-- ==== Sys2Proof/Machine/Caches.lean ====
section
/-! DEFINITION. The stores of the memory hierarchy: memory under its keys, L3, L2, the directory's home functions and the L1 (R283 to
R289, R293, R302, R305, R306, R389, R395). -/

namespace Sys2Proof.Machine

/-! ## Homes (R284, R389) -/

/-- The line of an address. -/
def lineOf (pa : Nat) : Nat := pa / 128
/-- The home slice index of an address. -/
def homeIdx (pa : Nat) : Nat :=
  (List.range 10).foldl (fun h j => Nat.xor h (bitsOf pa (4 * j + 10) (4 * j + 7))) (bitsOf pa 47 47)
/-- The memory controller of an address. -/
def chanOf (pa : Nat) : Nat := Nat.xor (Nat.xor (bitsOf pa 15 12) (bitsOf pa 27 24)) (bitsOf pa 39 36)
/-- The directory home of an address (R389). -/
def dirHome (pa : Nat) : Nat := (List.range 8).foldl (fun h j => Nat.xor h (bitsOf pa (4 * j + 19) (4 * j + 16))) 0
/-- The L2 slice of a die that is a line's home, 16·d + h. -/
def l2Home (die line : Nat) : Nat := 16 * die + homeIdx (128 * line)

/-- First address of the host window and of the peer windows (R401, R404). -/
def hostBase : Nat := 0xE00000000000
def peerBase : Nat := 0xF00000000000
/-- Whether an address lies in a peer window (R404). -/
def isPeer (pa : Nat) : Bool := decide (peerBase ≤ pa)
/-- Whether an address lies outside this device, in the host window or a peer window (R401, R404; log entries 8 and 9). -/
def isRemote (pa : Nat) : Bool := decide (hostBase ≤ pa)
/-- The peer window of an address. -/
def windowOf (pa : Nat) : Nat := (pa - peerBase) / 2 ^ 40

/-- Bytes of LPDDR6 that are usable: 240 GB with check symbols, which take 1/16 of the 256 GB usable without them (R2, R4, R306; log entry
34). -/
def State.backedBytes (s : State) : Nat := if s.checks then 240000000000 else 256000000000

/-! ## Poison (R306; log entry 37) -/

/-- The 64-byte units that a byte mask covers whole. -/
def fullUnits (m : LineMask) : BitVec 2 :=
  BitVec.ofBool (m.extractLsb' 64 64 == BitVec.allOnes 64) ++ BitVec.ofBool (m.extractLsb' 0 64 == BitVec.allOnes 64)
/-- The 64-bit words of a line that satisfy a test of their eight mask bits. -/
def wordsWith (p : BitVec 8 → Bool) (m : LineMask) : BitVec 16 :=
  (List.range 16).foldl (fun x k => if p (m.extractLsb' (8 * k) 8) then x ||| (1#16 <<< k) else x) 0
/-- The words that a byte mask touches, and those that it covers whole. -/
def anyWords : LineMask → BitVec 16 := wordsWith (fun b => b != 0)
def fullWords : LineMask → BitVec 16 := wordsWith (fun b => b == 255)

----------------------------------------

*Try it*
Copy the lines above exactly. Start with the line containing "index of an address. -/", end with the line containing "BitVec.ofBool (m.extractLsb' 64", and include both.

*Finished task*
/-- The home slice index of an address. -/
def homeIdx (pa : Nat) : Nat :=
  (List.range 10).foldl (fun h j => Nat.xor h (bitsOf pa (4 * j + 10) (4 * j + 7))) (bitsOf pa 47 47)
/-- The memory controller of an address. -/
def chanOf (pa : Nat) : Nat := Nat.xor (Nat.xor (bitsOf pa 15 12) (bitsOf pa 27 24)) (bitsOf pa 39 36)
/-- The directory home of an address (R389). -/
def dirHome (pa : Nat) : Nat := (List.range 8).foldl (fun h j => Nat.xor h (bitsOf pa (4 * j + 19) (4 * j + 16))) 0
/-- The L2 slice of a die that is a line's home, 16·d + h. -/
def l2Home (die line : Nat) : Nat := 16 * die + homeIdx (128 * line)

/-- First address of the host window and of the peer windows (R401, R404). -/
def hostBase : Nat := 0xE00000000000
def peerBase : Nat := 0xF00000000000
/-- Whether an address lies in a peer window (R404). -/
def isPeer (pa : Nat) : Bool := decide (peerBase ≤ pa)
/-- Whether an address lies outside this device, in the host window or a peer window (R401, R404; log entries 8 and 9). -/
def isRemote (pa : Nat) : Bool := decide (hostBase ≤ pa)
/-- The peer window of an address. -/
def windowOf (pa : Nat) : Nat := (pa - peerBase) / 2 ^ 40

/-- Bytes of LPDDR6 that are usable: 240 GB with check symbols, which take 1/16 of the 256 GB usable without them (R2, R4, R306; log entry
34). -/
def State.backedBytes (s : State) : Nat := if s.checks then 240000000000 else 256000000000

/-! ## Poison (R306; log entry 37) -/

/-- The 64-byte units that a byte mask covers whole. -/
def fullUnits (m : LineMask) : BitVec 2 :=
  BitVec.ofBool (m.extractLsb' 64 64 == BitVec.allOnes 64) ++ BitVec.ofBool (m.extractLsb' 0 64 == BitVec.allOnes 64)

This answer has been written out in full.